もっとも委員長にしてみればただ料理しているだけなのに、何故相手を倒せてしまうのかさっぱり意味がわかってないようだが。
そして――ここはとある城の中。
『ホワイト。新人は随分と優秀なようですね』
『は、はい女王様。まさかあそこまでとは思いもよらず』
『……力があるのは結構なことです。ですが、わかってますね?』
『は、はい! 勿論。そのために手は打ちましたから――』
「え? 今!?」
委員長のスマフォにホワイトから連絡があった。ちなみにホワイトとはBINEのアドレスを交換している。

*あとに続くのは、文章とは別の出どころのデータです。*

/-- The overrun check (R153 to R155): a head without a grant that is found committed in RUNNING is rescued when every
condition of R154 passes (its grant, with a movement record marked as rescued, and RESCUE; a designation for it ends), and is
otherwise an OVERRUN: the event is raised and the junction held for a carrier, no cell staying FREE or RESERVED where it was
not held for a carrier before. Where it was not held at all, hold entry ends the designation and the round due, withdraws
the grants of carriers that are not committed and no other, and makes a CLEARANCE due for every queued record (R156). The
check does nothing in any other state. It is made by an ANNOUNCE on its new record, by an accepted re-announce and by one that
withdraws the grant on the record as updated (R27 to R29), and by a POSITION (R30). -/
def Obligations.RescueOrOverrun : Prop :=
  (∀ (s : State) (i : Arm) (id : CarrierId),
    let t := s.overrunCheck i id
    ((∀ c, s.head i = some c → c.id ≠ id ∨ c.state = .granted ∨ c.committed s.cfg = false) ∨ s.part ≠ .running → t = s)
    ∧ ∀ c, s.head i = some c → c.id = id → c.arrival = i → c.state ≠ .granted → s.part = .running →
      c.committed s.cfg = true →
      let rescue : Prop := s.held = false ∧ s.inbound i = true ∧ s.outbound c.exit = true
        ∧ (i ≠ c.exit ∧ (s.path i c.exit).permitted = true)
        ∧ (∀ k ∈ cellSet i c.exit, s.cell k = .free ∨ s.cell k = .reserved id)
        ∧ (s.wkp.state = .opened → s.walkArm i = false ∧ s.walkArm c.exit = false) ∧ s.admits c.exit = true
      (rescue → t = (s.executeGrant c true).raise .rescue)
      ∧ (¬ rescue → t.flagged .overrun = true ∧ t.hld.overrun = true ∧ t.granting = false
        ∧ t.hld.unauthorised = s.hld.unauthorised ∧ t.hld.operator = s.hld.operator ∧ t.xu.unmatched = s.xu.unmatched
        ∧ (∀ j, (t.queue j).map Carrier.id = (s.queue j).map Carrier.id)
        ∧ (CrossingLaw s → s.heldForCarrier = false → ∀ k, t.cell k ≠ .free ∧ ∀ id', t.cell k ≠ .reserved id')
        ∧ (s.held = false → t.jar.overdue = none ∧ t.jar.due = false ∧ t.wkp.state = .closed
            ∧ (CrossingLaw s → QueueLaw s → GrantLaw s → GrantsHeld s t)
            ∧ ∀ j, t.aqu.sends.get j = withClearances (s.queue j) (s.aqu.sends.get j))))
  ∧ (∀ (link : Arm) (id : CarrierId) (cls : Fin 4) (p : Bool) (exit : Arm) (length d v : Half) (s : State),
    s.scu.rstHeld = false → s.part = .recovering ∨ s.part = .running → s.present link = true → QueueLaw s →
    let new : Carrier :=
      { id := id, arrival := link, cls := cls, priority := p, exit := exit, length := max 50 length.toNat,
        distance := d.toNat, speed := min 400 v.toNat, silence := 0, state := .waiting, silent := false, skip := 0,
        overdue := false }
    let checked (u : State) : Prop := Does (.announce link id cls p exit length d v) s (u.overrunCheck link id)
      ∧ (∀ j, j ≠ link → u.queue j = s.queue j) ∧ u.aqu.sends = s.aqu.sends.set link (withClearance id (s.aqu.sends.get link))
      ∧ u.scu = s.scu ∧ u.closures = s.closures ∧ u.hld = s.hld ∧ u.xu.unmatched = s.xu.unmatched
    ((∀ r ∈ s.queue link, r.id ≠ id) → announceReason s link id exit length = none →
      ∃ u, checked u ∧ u.recordOn link id = some new ∧ u.xu.moves = s.xu.moves ∧ u.wkp = s.wkp
        ∧ (u.queue link).map Carrier.id = (insertRecord new (s.queue link)).map Carrier.id)
    ∧ ∀ c, s.recordOn link id = some c → length.toNat ≤ 400 → exit ≠ link → s.outbound exit = true →
      (s.path link exit).permitted = true →
      (c.state ≠ .granted ∨ c.exit = exit →
        ∃ u r, checked u ∧ u.recordOn link id = some r ∧ (u.queue link).map Carrier.id = (s.queue link).map Carrier.id
          ∧ u.xu.moves = s.xu.moves ∧ u.wkp = s.wkp
          ∧ r = { new with
              skip := r.skip, overdue := r.overdue, state := if c.state = .granted then .granted else .waiting })
      ∧ (c.state = .granted → c.exit ≠ exit → committed s.cfg c.cls d.toNat (min 400 v.toNat) = false →
        ∃ u r, checked u ∧ u.recordOn link id = some r ∧ (u.queue link).map Carrier.id = (s.queue link).map Carrier.id
          ∧ r = { new with overdue := r.overdue }))
  ∧ ∀ (link i : Arm) (id : CarrierId) (d v : Half) (c : Carrier) (s : State),
    s.scu.rstHeld = false → s.part = .running → s.present link = true → s.queuedOn id = some i → s.head i = some c →
    c.id = id → c.arrival = i → c.state ≠ .granted → s.grantOf id = none → QueueLaw s →
    committed s.cfg c.cls d.toNat (min 400 v.toNat) = true →
    let rescue : Prop := s.held = false ∧ s.move i = none ∧ s.inbound i = true ∧ s.outbound c.exit = true
      ∧ (i ≠ c.exit ∧ (s.path i c.exit).permitted = true)
      ∧ (∀ k ∈ cellSet i c.exit, s.cell k = .free ∨ s.cell k = .reserved id)
      ∧ (s.wkp.state = .opened → s.walkArm i = false ∧ s.walkArm c.exit = false) ∧ s.admits c.exit = true
    (rescue → ∃ t, exec (.position link id d v) s = .next t ∧ t.flagged .rescue = true
        ∧ t.move i = some ⟨c.exit, [{ id := id, cls := c.cls, status := .granted (.running 0) false }], 0, true⟩
        ∧ (∀ j, j ≠ i → t.move j = s.move j)
        ∧ (∀ k, t.cell k = if k ∈ cellSet i c.exit then .held i
            else if (∃ o ∈ s.jar.overdue, o.id = id ∧ o.arrival = i) ∧ s.cell k = .reserved id then .free else s.cell k)
        ∧ (t.recordOn i id).map Carrier.state = some .granted ∧ (t.seg c.exit).r = min 15 ((s.seg c.exit).r + 1)
        ∧ SameCauses s t ∧ t.flagged .overrun = s.flagged .overrun)
    ∧ (CrossingLaw s → ¬ rescue →
        ∃ t, exec (.position link id d v) s = .next t ∧ t.flagged .overrun = true
        ∧ t.hld.overrun = true ∧ t.beacon = true ∧ t.granting = false ∧ t.flagged .rescue = s.flagged .rescue
        ∧ t.hld.unauthorised = s.hld.unauthorised ∧ t.hld.operator = s.hld.operator
        ∧ (s.heldForCarrier = false → ∀ k, t.cell k ≠ .free ∧ ∀ id', t.cell k ≠ .reserved id')
        ∧ (s.held = false → t.jar.overdue = none ∧ t.jar.due = false ∧ t.wkp.state = .closed
            ∧ (GrantLaw s → GrantsHeld s t)
            ∧ ∀ j, t.aqu.sends.get j = withClearances (s.queue j)
                (if j = link then withClearance id (s.aqu.sends.get j) else s.aqu.sends.get j))
        ∧ t.xu.unmatched = s.xu.unmatched ∧ t.scu = s.scu ∧ t.closures = s.closures ∧ t.nbrs = s.nbrs)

さて、困ったことに呼び出しが掛かった時間は授業中だった。これまでは時間の空いている時にタイミング良く呼び出されることが多かったので問題なかったが、よくよく考えてみれば化物がそうそう都合のいい時間だけを狙ってやってはこないだろう。
「せ、先生、ごめんなさい。その……え~と」
「うん? 何だ便所か委員長。だったらとっとと行って来い」
「は、はい――」
デリカシーの欠片も感じない矢田であるが、とにかく委員長は教室を出た。そして地図で指定された場所に急ぐ。
ただ、結構遠い。マガモノは出現してしばらくは異次元をさまよう。しかし放っておくとこちら側に出てしまうため急いで駆除する必要がある。

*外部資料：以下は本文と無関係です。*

-- ==== Sys2Proof/Tests/Slice0.lean ====
section
/-! SUPPORT. The author's own tests: the checks of WellFormed refuse their ill-formed terms; worked figures of the spec; and,
for each statement with hypotheses, states and operands that meet them. Each is about one step, on a small state. -/

namespace Sys2Proof.Tests

open Sys2Proof Sys2Proof.Machine

/- One test after another: a test by the kernel waits for the kernel, and many that wait at once take a thread each. -/
set_option Elab.async false

/-! ## Small states -/

/-- A present arm with its neighbour's address. -/
def armTo (n : Nat) : ArmConfig := ⟨true, true, true, true, false, true, n, .twoWay, 5, 100, 30, [⟨500, 100⟩, ⟨2000, 200⟩]⟩

/-- Node 9: arm 0 is the lock end toward node 14, arm 2 the far end toward node 3, arm 1 a spur with the walkway, arm 3 a
spur. -/
def cfg : JunctionConfig :=
  { Image.default with
    nodeAddress := 9
    crossingProof := true
    boxFitted := true
    walkMode := .onDemand
    arms := ⟨armTo 14, { armTo 0 with walkway := true }, armTo 3, armTo 0⟩
    paths := .build fun i => .build fun j => if i = j then Image.defaultPath else ⟨true, 500⟩ }

/-- The same without a neighbour and with arm 3 absent. -/
def cfgSpurs : JunctionConfig := { cfg with arms := ⟨armTo 0, armTo 0, armTo 0, Image.defaultArm⟩, walkMode := .cyclic }

/-- An ACTIVE end in OUTBOUND with an empty lane. -/
def openEnd : SegEnd := { SegEnd.initial false with unsure := false, dir := .outbound }

/-- A part in a part state, its start-up timers running, its ends ACTIVE, its cells FREE. -/
def inPart (p : PartState) : State :=
  { State.reset with
    scu := { State.reset.scu with
      part := p, cfg := cfg, epoch := 7, onReference := true, monitor := true, listening := .running 0,
      crossingQuiet := .running 0, recheck := .running 0 }
    segs := .fill openEnd
    xu := { State.reset.xu with cells := .fill .free } }

/-- The same with another configuration. -/
def inPartOf (c : JunctionConfig) (p : PartState) : State := { inPart p with scu := { (inPart p).scu with cfg := c } }

/-- A WAITING record of class 2 on arm 0 for exit 1. -/
def waiting : Carrier := ⟨5, 0, 2, false, 1, 200, 900, 100, 0, .waiting, false, 0, false⟩

/-- The part with a queue on arm 0. -/
def queued (q : List Carrier) (s : State) : State := { s with aqu := { s.aqu with queues := s.aqu.queues.set 0 q } }

/-- The part with a movement record from arm 0 to arm 1, its cell held. -/
def moving (l : List Entry) (s : State) : State :=
  { s with
    xu := { s.xu with moves := s.xu.moves.set 0 (some ⟨1, l, 0, false⟩), cells := s.xu.cells.set 0 (.held 0) } }

def grantedEntry5 : Entry := ⟨5, 2, .granted (.running 0) false⟩

def crossingEntry5 : Entry := ⟨5, 2, .crossing (.running 0) false⟩

/-- RUNNING, carrier 5 granted from arm 0 to arm 1. -/
def granted : State := moving [grantedEntry5] (queued [{ waiting with state := .granted }] (inPart .running))

/-- A filter whose level is active. -/
def active : Filter := ⟨⟨true, true, .stopped⟩, .running 0, false⟩

/-- RUNNING, held by its hold causes. -/
def heldBy (h : Hld) : State := { inPart .running with hld := h }

def lowLevels : RawLevels := ⟨.fill false, .fill false, false, false⟩

/-- The part with a queue on arm 2. -/
def queued2 (q : List Carrier) (s : State) : State := { s with aqu := { s.aqu with queues := s.aqu.queues.set 2 q } }

/-- A WAITING record on arm 2 for exit 3. -/
def waiting2 : Carrier := { waiting with id := 6, arrival := 2, exit := 3 }

/-- The same, designated overdue. -/
def designated2 : Carrier := { waiting2 with overdue := true, skip := 1 }

/-- The part with carrier 6 of arm 2 designated overdue, its cell reserved. -/
def designating2 (s : State) : State :=
  { queued2 [designated2] s with
    jar := { s.jar with overdue := some ⟨6, 2, 3⟩ }
    xu := { s.xu with cells := s.xu.cells.set 2 (.reserved 6) } }

/-- RUNNING, carrier 5 granted on arm 0 and carrier 6 of arm 2 designated overdue. -/
def beside : State := designating2 granted

/-- The next state of a command, or the state itself. -/
def after (c : Instr) (s : State) : State :=
  match exec c s with
  | .next t => t
  | _ => s

/-! ## WellFormed refuses -/

theorem test_wf_carrierMute : (Instr.carrierMute 0).wf = false := by decide
theorem test_wf_startWindow : (Instr.startWindowExpiry 0).wf = false := by decide
theorem test_wf_crossingStall : (Instr.crossingStall 0).wf = false := by decide
theorem test_wf_buttonFault : (Instr.detectorFault .button).wf = false := by decide
theorem test_wf_fiveEntries :
    (Instr.floorReportReceived ⟨1, 1, 1, List.replicate 5 ⟨0, 0, 0, 0, 0, 0, 0, 0, 0, 0, 0, 0⟩⟩ false).wf = false := by
  decide
theorem test_wf_idleCode : (Instr.badCommandFrame 0).wf = false := by decide
theorem test_wf_crossingTarget : (Instr.confirmClearArm 0x0F).wf = false := by decide
theorem test_wf_shortImage : (Instr.writeConfig [0, 1]).wf = false := by decide
theorem test_wf_accepts : (Instr.purgeCarrier 0).wf = true ∧ Instr.stop.wf = true := by decide

/-! ## Figures of the spec -/

/-- R184: the CRC-8 of the single byte 0x00. -/
theorem test_crc8 : Layout.crc8 [0] = 0xF3 := by decide

/-- The zone lookup examples (R8). -/
def zones : List Zone := Image.truncate [⟨300, 60⟩, ⟨1500, 150⟩, ⟨4000, 250⟩, ⟨2500, 500⟩]

theorem test_zones : zones = [⟨300, 60⟩, ⟨1500, 150⟩, ⟨4000, 250⟩]
    ∧ [0, 299, 300, 1499, 1500, 9000].map (zoneIndex zones) = [0, 0, 1, 1, 2, 2] := by decide

/-- The configuration of the worked cases of chapter 3. -/
def cfgCases : JunctionConfig :=
  { cfg with
    arms := ⟨{ armTo 0 with exitClearance := 400 }, { armTo 0 with zones := zones },
      { armTo 0 with zones := [⟨5000, 250⟩] }, { armTo 0 with exitClearance := 500 }⟩
    paths := .build fun i => .build fun j => ⟨true, if i = 1 ∧ j = 3 then 1200 else 1600⟩ }

/-- A class 2 record of the worked cases. -/
def caseRecord (i j : Arm) (d v : Nat) (st : CarrierState) : Carrier :=
  { waiting with arrival := i, exit := j, distance := d, speed := v, state := st }

theorem test_case1 : queuedClearance cfgCases (caseRecord 1 3 1000 120 .waiting) none = (1000, 150) := by decide +kernel
theorem test_case2 : queuedClearance cfgCases (caseRecord 1 3 1000 120 .granted) none = (2700, 150) := by decide +kernel
theorem test_case3 : queuedClearance cfgCases (caseRecord 1 3 400 150 .waiting) none = (400, 116) := by decide +kernel
theorem test_case4 : queuedClearance cfgCases (caseRecord 1 3 80 60 .waiting) none = (80, 60) := by decide +kernel
theorem test_case5 : [(600, 200), (300, 150), (150, 120)].map
    (fun p => queuedClearance cfgCases (caseRecord 2 0 p.1 p.2 .granted) none)
      = [(2600, 200), (2300, 200), (2150, 170)] := by decide +kernel
theorem test_case6 : queuedClearance cfgCases (caseRecord 2 0 150 120 .lapsed) none = (150, 120)
    ∧ committed cfgCases 2 150 120 = false ∧ committed cfgCases 2 150 121 = true := by decide +kernel
theorem test_case7 :
    let leader := { caseRecord 1 3 200 0 .waiting with length := 120 }
    queuedClearance cfgCases (caseRecord 1 3 480 60 .waiting) (some leader) = (80, 74)
      ∧ queuedClearance cfgCases (caseRecord 1 3 300 60 .waiting) (some leader) = (0, 0) := by decide +kernel
theorem test_case8 : crossingClearance cfgCases 2 1 3 = (1700, 100) := by decide +kernel
theorem test_case9 : committed cfgCases 0 60 400 = true := by decide +kernel
theorem test_case10 :
    queuedClearance cfgCases (caseRecord 2 0 64000 200 .granted) none = (65535, 200) := by decide +kernel

/-- The backoffs of node 12 (R122). -/
theorem test_backoff : [1, 2, 3, 4].map (backoffLength 12) = [96, 336, 576, 48] := by decide

/-- The limit examples (R98). -/
theorem test_limits :
    SegEnd.openLimit 6 { openEnd with eN := 250, rN := 1, occ := 3 } = 253
    ∧ SegEnd.openLimit 6 { openEnd with eN := 250 } = 0
    ∧ SegEnd.headroom { openEnd with e := 250, r := 1, heldLimit := 253 } = 2
    ∧ SegEnd.headroom { openEnd with e := 250, heldLimit := 0 } = 6
    ∧ SegEnd.farCommitted { openEnd with eN := 250, rN := 2 } = 252 := by decide

/-- The first frame of a node with address 5 and epoch 7. -/
theorem test_request : (inPartOf { cfg with nodeAddress := 5 } .listening).buildRequest = [0x5B, 5, 7, 0xB1, 0xED] := by
  decide +kernel

set_option maxRecDepth 1000000 in
/-- The image of a configuration loads. -/
theorem test_image : Image.load (Image.bytes cfg) = some cfg := by decide +kernel

/-! ## One step of each kind of command -/

theorem test_withFetchWord : State.reset.withFetchWord 8 0 = State.reset := by decide
theorem test_announce : ((after (.announce 0 5 2 false 1 200 900 100) (inPart .running)).queue 0) = [waiting] := by
  decide +kernel
theorem test_round : (after .arbitrationRound { queued [waiting] (inPart .running) with
    jar := { Jar.initial with due := true } }).move 0 = some ⟨1, [grantedEntry5], 0, false⟩ := by decide +kernel
theorem test_entry : (after (.detectorFilterChange (.ent 0)) granted).move 0 = some ⟨1, [crossingEntry5], 0, false⟩
    ∧ (after (.detectorFilterChange (.ent 0)) granted).queue 0 = [] := by decide +kernel
theorem test_exit : (after (.detectorFilterChange (.ext 1)) { moving [crossingEntry5] (inPart .running) with
    xu := { (moving [crossingEntry5] (inPart .running)).xu with ext := (Quad.fill .initial).set 1 active } }).move 0
      = none := by decide +kernel
theorem test_lapse : ((after (.startWindowExpiry 5) granted).recordOn 0 5).map Carrier.state = some .lapsed := by
  decide +kernel
theorem test_overrun : (after (.position 0 5 10 400) (queued [{ waiting with exit := 2 }]
    { inPart .running with segs := .fill (.initial false) })).hld.overrun = true := by decide +kernel
theorem test_rescue : (after (.position 0 5 10 400) (queued [waiting] (inPart .running))).flagged .rescue = true := by
  decide +kernel
theorem test_stop : (after .stop (inPart .running)).beacon = true := by decide +kernel
theorem test_responseBytes : Response.bytes .none = [0, 0, 0, 0, 0, 0x0C, 0x11] := by decide +kernel

/-- The characters of a WITHDRAW, bit by bit on a link, put its row in the queue; a message begun before that row is taken
goes on (R18). -/
def heard : State :=
  (sealMessage [0x13, 6, 5, 0]).foldl (fun s b => s.linkBits 0 (charBits b)) (inPart .running)

theorem test_linkBits : heard.pending = [.withdraw 0 5] ∧ heard.aqu.linkRx.get 0 = ⟨none, 1⟩ := by decide +kernel
theorem test_noSecondHunt :
    ((after (.withdraw 0 5) (heard.linkBits 0 (charBits 0xC3))).aqu.linkRx.get 0) = ⟨some [0xC3], 0⟩
    ∧ (after (.withdraw 0 5) (inPart .running)).aqu.linkRx.get 0 = .initial := by decide +kernel

/-- An input that differs for the debounce time turns its filter; a shorter change does not (R61). -/
def sensed : State := (inPart .running).senseInput (.ent 0) true

theorem test_debounce : (sensed.xu.ent.get 0).input = ⟨false, true, .running 0⟩
    ∧ (sensed.senseInput (.ent 0) false).xu.ent.get 0 = .initial
    ∧ ((sensed.tick).xu.ent.get 0).input.timer = .running 1 := by decide

/-- The same after the debounce time. -/
def turned : State :=
  { sensed with
    xu := { sensed.xu with ent := sensed.xu.ent.set 0 ⟨⟨false, true, .running cfg.debounce⟩, .stopped, false⟩ } }

theorem test_debounceEnds : turned.owed = some (.detectorFilterChange (.ent 0))
    ∧ ((after (.detectorFilterChange (.ent 0)) turned).xu.ent.get 0).input = ⟨true, true, .stopped⟩ := by decide +kernel

/-- The bits of a STOP frame on SDI, the most significant bit of each byte first (R176). -/
def clocked : State :=
  ((Layout.withCrc16 [0x12]).flatMap portBits).foldl (fun s b => s.clockPort b) (inPart .running).selectPort

theorem test_portBits : clocked.deselectPort.pending = [.stop] ∧ clocked.deselectPort.mtp.transaction = none
    ∧ (after .restart clocked).deselectPort.pending = [] := by decide +kernel
theorem test_sdo : (inPart .running).sdo = none ∧ (inPart .running).selectPort.sdo = some false
    ∧ (List.range 8).map (fun k => Response.streamBit (.ok 0x12) (8 + k))
      = [false, false, false, true, false, false, true, false]
    ∧ Response.streamBit (.ok 0x12) 1000 = false := by decide +kernel

/-- A response that becomes READY in the course of a transaction: SDO goes on with the stream that the transaction began
with, and the response is kept whole for the next one (R177). -/
def readyMeanwhile : State := after .responseReady (after .stop (inPart .running)).selectPort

問題はマガモノのいる異次元に繋がる穴はマガモノが出現した周辺にしか出てこないことだ。
なのでどうしてもそこまで自力でいかないといけない。
「仕方ないかな――」
委員長は変身を試みる。ちなみに魔法少女になるのは意外に自由とされている。勿論力を犯罪などに使うのは認められないが。
また魔法少女以外の人間に正体がバレてもいけないとされている。
そして委員長が魔法少女に変身したわけだが――
「あ!」
その時、委員長の耳に子どもの声が届いた。まさか、見られた! と一瞬焦る委員長であるが。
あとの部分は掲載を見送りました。